Serpents
By Kristine Ong Muslim

"...onward to ultimate doom through the blackness where sightless feelers pawed and slimy snouts jostled and nameless things tittered...he was dreaming and only dreaming, and that somewhere in the background the world of waking and the city of his infancy still lay. Words came again - "You need only turn back to the thoughts and visions of your wistful boyhood." Turn - turn - blackness on every side...."

- from "The Dream Quest of Unknown Kadath" by H. P. Lovecraft

t the bottom of the shallow pit near the edge of the rubble,
Amon found the likeness of the long-dead race molded in clay.
It had the pitiful eyes of the Nashelk, the Healer whose myths
were hand-painted in cuneiform by his father.
He did not pick up the clay idol.

The tentacles were covered in filth, he remembered
hearing a long time ago, although he could not pinpoint
whose voice had said it. From a distance, he saw the hut
that was once pointed out to him when he was still a child,
when initiation was still part of acceptance to the tribe.

He saw the Nashelk in his mind: the hut that smelled of herbs,
burning insect larvae, and a hint of something fetid which
he could not recognize. He remembered the sight of the fire
stoked by the Healer's hidden black limbs alone.
In a corner, the stone carvings from the husk of a dead star.
The mound of pungent salt from a dying sea.
And the bones that nearly filled the hut.

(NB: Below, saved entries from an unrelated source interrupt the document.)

theorem setEntry_keeps {s0 t0 : State} {e : EntryIx} {r : Option RttEntry} (h : Keeps s0 t0) :
    Keeps s0 (State.setEntry t0 e r) := by
  unfold State.setEntry
  try dsimp only
  all_goals repeat first
    | with_reducible exact h
    | exact h.trans ⟨id, id, id, id, id, id, id, id, id⟩

theorem writeProducer_keeps {s0 t0 : State} {v : Nat} (h : Keeps s0 t0) :
    Keeps s0 (writeProducer v t0) := by
  unfold writeProducer
  try dsimp only
  all_goals repeat first
    | with_reducible exact h
    | with_reducible apply writeInternal_keeps
    | exact h.trans ⟨id, id, id, id, id, id, id, id, id⟩

theorem Keeps.ringSet {s0 t0 : State} {g : Ring} (h : Keeps s0 t0) (k : RingOk t0.ring → RingOk g) :
    Keeps s0 { t0 with ring := g } := h.trans ⟨id, id, id, id, k, id, id, id, id⟩

theorem putRecord_keeps {s0 t0 : State} {d : RingDef} {r : Report} (e : t0.ring.defn = some d) (h : Keeps s0 t0) :
    Keeps s0 (putRecord d r t0) :=
  h.inner (Inner.report .refl ((Reported.refl t0).putRecord d r) fun b => b.putRecord r e)

theorem putGap_keeps {s0 t0 : State} {d : RingDef} (e : t0.ring.defn = some d) (h : Keeps s0 t0) :
    Keeps s0 (putGap d t0) :=
  (putRecord_keeps (r := gapReport t0) e h).ringSet fun b => b.dropped _ _

theorem modCell_keeps {s0 t0 : State} {c : CellIx} {f : Cell → Cell} (h : Keeps s0 t0) :
    Keeps s0 (State.modCell t0 c f) := by
  unfold State.modCell
  try dsimp only
  all_goals repeat first
    | with_reducible exact h
    | exact h.trans ⟨id, id, id, id, id, id, id, id, id⟩

theorem writeBack_keeps {s0 t0 : State} {cell : CellIx} {code : Byte} {tag : Byte} {r : Reply} (h : Keeps s0 t0) :
    Keeps s0 (writeBack cell code tag r t0) := by
  unfold writeBack
  try dsimp only
  all_goals repeat first
    | with_reducible exact h
    | with_reducible apply writeInternal_keeps
    | exact h.trans ⟨id, id, id, id, id, id, id, id, id⟩

theorem complete_keeps {s0 t0 : State} {q : QueueEntry} {r : Reply} (h : Keeps s0 t0) : Keeps s0 (complete q r t0) := by
  refine (modCell_keeps (c := q.cell) (f := fun c => { c with busy := false }) (writeBack_keeps (cell := q.cell)
    (code := q.code) (tag := q.tag) (r := r) h)).trans ⟨id, fun b => ?_, id, id, id, id, id, id, id⟩
  unfold QueueBounded at *
  show (State.intake _).tail.length ≤ _
  rw [List.length_tail]
  omega

theorem submit_keeps {s0 t0 : State} {b : Submission} (h : Keeps s0 t0) : Keeps s0 (submit b t0) := by
  unfold submit
  split
  · exact h.inner (Inner.raise .refl _)
  · split
    · exact writeBack_keeps h
    · rename_i p
      refine h.trans ⟨id, fun _ => ?_, id, id, id, id, id, id, id⟩
      show (t0.intake ++ [_]).length ≤ _
      simpa using p

theorem writeBeat_keeps {s0 t0 : State} {dest : Addr} {record : List Byte} {k : Nat} (h : Keeps s0 t0) :
    Keeps s0 (writeBeat dest record k t0) := by
  unfold writeBeat
  try dsimp only
  all_goals repeat first
    | with_reducible exact h
    | with_reducible apply writeInternal_keeps
    | exact h.trans ⟨id, id, id, id, id, id, id, id, id⟩

theorem writeBeats_keeps {s0 t0 : State} {dest : Addr} {record : List Byte} {first last : Nat} (h : Keeps s0 t0) :
    Keeps s0 (writeBeats dest record first last t0) := foldl_keeps (fun _ _ k => writeBeat_keeps k) _ h

theorem done_keeps {s0 t0 : State} {word : BitVec 32} (h : Keeps s0 t0) :
    Keeps s0 (done word t0).2 := by
  unfold done
  try dsimp only
  all_goals repeat first
    | with_reducible exact h
    | exact h.trans ⟨id, id, id, id, id, id, id, id, id⟩

theorem refuse_keeps {s0 t0 : State} {code : RefusalCode} (h : Keeps s0 t0) :
    Keeps s0 (refuse code t0).2 := by
  unfold refuse
  try dsimp only
  all_goals repeat first
    | with_reducible exact h
    | exact h.trans ⟨id, id, id, id, id, id, id, id, id⟩

theorem answer_keeps {s0 t0 : State} {r : Reply} (h : Keeps s0 t0) :
    Keeps s0 (answer r t0).2 := by
  unfold answer
  try dsimp only
  all_goals repeat first
    | with_reducible exact h
    | exact h.trans ⟨id, id, id, id, id, id, id, id, id⟩

theorem enablePart_keeps {s0 t0 : State} {hold : Bool} {interval : Nat} (h : Keeps s0 t0) :
    Keeps s0 (enablePart hold interval t0).2 := by
  unfold enablePart
  try dsimp only
  repeat' split
  all_goals repeat first
    | with_reducible exact h
    | with_reducible apply done_keeps
    | (with_reducible refine Keeps.inner ?_ (Inner.offer .refl _))
    | (with_reducible refine Keeps.inner ?_ (Inner.part .refl _))
    | exact h.trans ⟨id, id, id, id, id, id, id, id, id⟩

theorem cmdEnable_keeps {s0 t0 : State} {p : Params} (h : Keeps s0 t0) :
    Keeps s0 (cmdEnable p t0).2 := by
  unfold cmdEnable
  try dsimp only
  repeat' split
  all_goals repeat first
    | with_reducible exact h
    | with_reducible apply refuse_keeps
    | with_reducible apply enablePart_keeps
    | exact h.trans ⟨id, id, id, id, id, id, id, id, id⟩

theorem disableServices_keeps {s0 t0 : State} (h : Keeps s0 t0) : Keeps s0 (disableServices t0) := by
  refine foldl_keeps (fun t i k => ?_) _ h
  dsimp only
  split
  · exact k.inner (clearSlots_inner (clearSchedule_inner .refl))
  · exact k

theorem disableMode_keeps {s0 t0 : State} (h : Keeps s0 t0) :
    Keeps s0 (disableMode t0) := by
  unfold disableMode
  try dsimp only
  all_goals repeat first
    | with_reducible exact h
    | (with_reducible refine Keeps.inner ?_ (Inner.offer .refl _))
    | (with_reducible refine Keeps.inner ?_ (Inner.part .refl _))
    | exact h.trans ⟨id, id, id, id, id, id, id, id, id⟩

theorem cmdDisable_keeps {s0 t0 : State} (h : Keeps s0 t0) : Keeps s0 (cmdDisable t0).2 := by
  unfold cmdDisable
  split
  · exact refuse_keeps h
  · exact done_keeps (disableMode_keeps (((disableServices_keeps h).inner (endAllAlerts_inner .refl)).inner
      (resetComponents_inner .refl)))

theorem reset_keeps {s0 t0 : State} {t : State} (h : Keeps s0 t0) (o : t.outstanding = [] ∨ t.outstanding = t0.outstanding)
    (i : t.intake = []) (b : t.bank = []) (v : t.services = Vector.replicate 48 Service.unused)
    (g : t.ring = Ring.initial) (r : t.sources = Vector.replicate 32 Source.free) (q : t.roles = initialRoles)
    (k : t.kinds = initialKinds) (u : t.issueQueue = [] ∨ t.issueQueue = t0.issueQueue) : Keeps s0 t := by
  refine h.trans ⟨fun c => ?_, fun _ => ?_, fun _ => ?_, fun _ => ?_, fun _ => ?_, fun _ => ?_, fun _ => ?_, fun _ => ?_,
    fun c => ?_⟩
  · unfold ReadsBounded at *
    rcases o with o | o
    · rw [o]; exact Nat.zero_le _
    · rw [o]; exact c
  · unfold QueueBounded; rw [i]; exact Nat.zero_le _
  · unfold ChannelsBounded; rw [b]; exact Nat.zero_le _
  · intro j; unfold State.service; rw [v, vget_replicate]; exact Nat.zero_le _
  · rw [g]; intro d e; cases e
  · intro j c e; unfold State.source at e; rw [r, vget_replicate] at e; cases e
  · unfold ControlEntry; rw [q]; decide +kernel
  · unfold TimeoutFatal State.kindLog; rw [k]; decide +kernel
  · unfold ReadWaitsFirst at *
    rcases u with u | u
    · rw [u]; simp
    · rw [u]; exact c

theorem restarted_keeps {s0 t0 : State} (h : Keeps s0 t0) : Keeps s0 (restarted t0) :=
  reset_keeps h (.inr rfl) rfl rfl rfl rfl rfl rfl rfl (.inr rfl)

theorem cmdRestart_keeps {s0 t0 : State} {q : QueueEntry} (h : Keeps s0 t0) :
    Keeps s0 (cmdRestart q t0).2 := by
  unfold cmdRestart
  try dsimp only
  all_goals repeat first
    | with_reducible exact h
    | with_reducible apply writeBack_keeps
    | with_reducible apply done_keeps
    | with_reducible apply restarted_keeps
    | exact h.trans ⟨id, id, id, id, id, id, id, id, id⟩

theorem beginSnapshot_keeps {s0 t0 : State} {dest : Addr} {record : List Byte} (h : Keeps s0 t0) :
    Keeps s0 (beginSnapshot dest record t0) := by
  unfold beginSnapshot
  refine Keeps.trans (writeBeats_keeps (h.trans ?_)) ⟨id, id, id, id, id, id, id, id, id⟩
  exact ⟨id, id, id, id, id, id, id, id, id⟩

theorem cmdStatusSnapshot_keeps {s0 t0 : State} {p : Params} (h : Keeps s0 t0) :
    Keeps s0 (cmdStatusSnapshot p t0).2 := by
  unfold cmdStatusSnapshot
  try dsimp only
  repeat' split
  all_goals try dsimp only
  all_goals repeat first
    | with_reducible exact h
    | with_reducible apply refuse_keeps
    | with_reducible apply beginSnapshot_keeps
    | exact h.trans ⟨id, id, id, id, id, id, id, id, id⟩

theorem cmdRequesterRoleSet_keeps {s0 t0 : State} {p : Params} (h : Keeps s0 t0) :
    Keeps s0 (cmdRequesterRoleSet p t0).2 := by
  unfold cmdRequesterRoleSet
  split
  · rename_i q role _ _
    split
    · exact h
    · rename_i n
      refine h.trans ⟨id, id, id, id, id, id, fun b => ?_, id, id⟩
      have ne : (0 : RequesterId) ≠ q := by
        intro e
        apply n
        simp [← e]
      show vget (vset t0.roles q role) 0 = _
      rw [vget_vset_ne _ _ ne]
      exact b
  · exact h

theorem modKind_keeps {s0 t0 : State} {k : Fin 22} {f : KindLog → KindLog}
    (p : k = ErrorKind.readTimeout.ix → ∀ l, (f l).severity = l.severity ∧ (f l).masked = l.masked) (h : Keeps s0 t0) :
    Keeps s0 (t0.modKind k f) := by
  refine h.trans ⟨id, id, id, id, id, id, id, fun b => ?_, id⟩
  unfold TimeoutFatal State.kindLog at *
  simp only [modKind_kinds, vget_vset]
  split
  · rename_i e
    obtain ⟨x, y⟩ := p e.symm (vget t0.kinds k)
    rw [x, y, ← e]; exact b
  · exact b

theorem cmdErrorPolicy_keeps {s0 t0 : State} {p : Params} (h : Keeps s0 t0) : Keeps s0 (cmdErrorPolicy p t0).2 := by
  unfold cmdErrorPolicy
  split
  · split
    · exact h
    · rename_i n
      refine done_keeps (modKind_keeps (fun e => ?_) h)
      exact absurd (by simp [e]) n
  · exact h

theorem clearKinds_keeps {s0 t0 : State} {mask : BitVec 32} (h : Keeps s0 t0) : Keeps s0 (clearKinds mask t0) := by
  refine foldl_keeps (fun t k j => ?_) _ h
  split
  · exact modKind_keeps (fun _ _ => ⟨rfl, rfl⟩) j
  · exact j

theorem cmdErrorClear_keeps {s0 t0 : State} {p : Params} (h : Keeps s0 t0) : Keeps s0 (cmdErrorClear p t0).2 := by
  unfold cmdErrorClear
  dsimp only
  split
  · exact h
  · have k := clearKinds_keeps (mask := pWord p 0) h
    unfold done
    dsimp only
    split
    · exact k.trans ⟨id, id, id, id, id, id, id, id, id⟩
    · exact k

theorem cmdResume_keeps {s0 t0 : State} (h : Keeps s0 t0) :
    Keeps s0 (cmdResume t0).2 := by
  unfold cmdResume
  try dsimp only
  repeat' split
  all_goals repeat first
    | with_reducible exact h
    | with_reducible apply done_keeps
    | with_reducible apply refuse_keeps
    | (with_reducible refine Keeps.inner ?_ (leaveBypass_inner .refl))
    | exact h.trans ⟨id, id, id, id, id, id, id, id, id⟩

theorem defineRing_keeps {s0 t0 : State} {d : RingDef} (p : 16 ≤ d.count ∧ d.count ≤ 4096) (h : Keeps s0 t0) :
    Keeps s0 (defineRing d t0).2 := by
  have k : Keeps s0 (writeProducer 0 (setRing (some d) t0)) := by
    refine writeProducer_keeps (h.ringSet (g := { t0.ring with
      defn := some d, producer := 0, consumer := 0, overflow := false }) fun _ => ?_)
    intro d' e
    have ed : d = d' := Option.some.inj e
    subst ed
    exact ⟨p.1, p.2, by show 0 < _; omega, by show 0 < _; omega⟩
  unfold defineRing
  dsimp only
  split
  · exact k
  · exact putGap_keeps (by simp [writeProducer, writeInternal, setRing]) k

theorem ringSet_keeps {s0 t0 : State} {base : Addr} {n : Nat} (h : Keeps s0 t0) : Keeps s0 (ringSet base n t0).2 := by
  unfold ringSet
  split
  · exact h
  · rename_i q
    split
    · exact h
    · refine defineRing_keeps ?_ h
      constructor
      · show 16 ≤ n; by_contra c; exact q (.inl (by omega))
      · show n ≤ 4096; by_contra c; exact q (.inr (.inl (by omega)))

theorem cmdReportRingSet_keeps {s0 t0 : State} {p : Params} (h : Keeps s0 t0) : Keeps s0 (cmdReportRingSet p t0).2 := by
  unfold cmdReportRingSet
  split
  · exact h
  · split
    · exact h.ringSet fun _ d e => by cases e
    · exact ringSet_keeps h

theorem service_keeps {s0 t0 : State} {i : ServiceIx} {f : Service → Service}
    (k : (t0.service i).schedule.length ≤ Config.scheduleMax → (f (t0.service i)).schedule.length ≤ Config.scheduleMax)
    (h : Keeps s0 t0) : Keeps s0 (t0.modService i f) := h.inner (Inner.service .refl i f k)

theorem defineService_keeps {s0 t0 : State} {i : ServiceIx} {w : Window} {cue : Option Pid} {comps : List Component}
    (h : Keeps s0 t0) : Keeps s0 (defineService i w cue comps t0).2 := by
  refine Keeps.inner ?_ (recomputeOne_inner .refl)
  exact service_keeps (fun _ => Nat.zero_le _) h

theorem defineChecked_keeps {s0 t0 : State} {i : ServiceIx} {p : Params} {cue : Option Pid} (h : Keeps s0 t0) :
    Keeps s0 (defineChecked i p cue t0).2 := by
  unfold defineChecked
  try dsimp only
  repeat' split
  all_goals repeat first
    | with_reducible exact h
    | with_reducible apply refuse_keeps
    | with_reducible apply defineService_keeps
    | exact h.trans ⟨id, id, id, id, id, id, id, id, id⟩

theorem cmdServiceDefine_keeps {s0 t0 : State} {p : Params} (h : Keeps s0 t0) :
    Keeps s0 (cmdServiceDefine p t0).2 := by
  unfold cmdServiceDefine
  try dsimp only
  repeat' split
  all_goals repeat first
    | with_reducible exact h
    | with_reducible apply refuse_keeps
    | with_reducible apply defineChecked_keeps
    | exact h.trans ⟨id, id, id, id, id, id, id, id, id⟩

theorem orphanEntries_keeps {s0 t0 : State} {i : ServiceIx} (h : Keeps s0 t0) :
    Keeps s0 (orphanEntries i t0) := by
  unfold orphanEntries
  try dsimp only
  all_goals repeat first
    | with_reducible exact h
    | exact h.trans ⟨id, id, id, id, id, id, id, id, id⟩

theorem removeService_keeps {s0 t0 : State} {i : ServiceIx} (h : Keeps s0 t0) : Keeps s0 (removeService i t0) := by
  unfold removeService
  refine orphanEntries_keeps (service_keeps (fun _ => Nat.zero_le _) ?_)
  exact (h.inner (clearSlots_inner (clearSchedule_inner .refl))).inner (Inner.offer .refl _)

theorem cmdServiceRemove_keeps {s0 t0 : State} {p : Params} (h : Keeps s0 t0) :
    Keeps s0 (cmdServiceRemove p t0).2 := by
  unfold cmdServiceRemove
  try dsimp only
  repeat' split
  all_goals repeat first
    | with_reducible exact h
    | with_reducible apply done_keeps
    | with_reducible apply refuse_keeps
    | with_reducible apply removeService_keeps
    | exact h.trans ⟨id, id, id, id, id, id, id, id, id⟩

theorem cmdComponentSet_keeps {s0 t0 : State} {p : Params} (h : Keeps s0 t0) : Keeps s0 (cmdComponentSet p t0).2 := by
  unfold cmdComponentSet
  repeat' split
  any_goals exact h
  exact done_keeps (service_keeps id h)

theorem setOptions_keeps {s0 t0 : State} {i : ServiceIx} {p : Params} {cue : Option Pid} (h : Keeps s0 t0) :
    Keeps s0 (setOptions i p cue t0).2 := by
  unfold setOptions
  try dsimp only
  repeat' split
  all_goals repeat first
    | with_reducible exact h
    | with_reducible apply done_keeps
    | (with_reducible refine Keeps.inner ?_ (recomputeOne_inner .refl))
    | ((with_reducible refine Keeps.inner ?_ (Inner.record .refl _ _ ?_)); rotate_left; (intro _; rfl))
    | exact h.trans ⟨id, id, id, id, id, id, id, id, id⟩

Amon heard the creature make a satisfied smacking sound
when he entered the doorway. "Your eyes do not fear me
anymore," it hissed in a forgotten language. Miles away,
the villagers waited for the invaders with white horses
and swords. They did not mind dying then.
When Amon returned, they would all be resurrected
and marked by the tentacled god. "Open your mouth.
Let me in to your gut." The creature rasped.
Amon did his best not to recoil, and the hands of thunder
reached in, wrenched his red lights out.

When he came back to the village and saw the corpses
of his fallen people, he brought them all back one by one.
Years later, the caves and gouges in rock canyons,
the seas, forests, and mountain fissures were full of them--
the ones who slithered and molted their skins,
the ones whose eyes were slit,
the ones whose hands were taken
to keep their body close to the ground.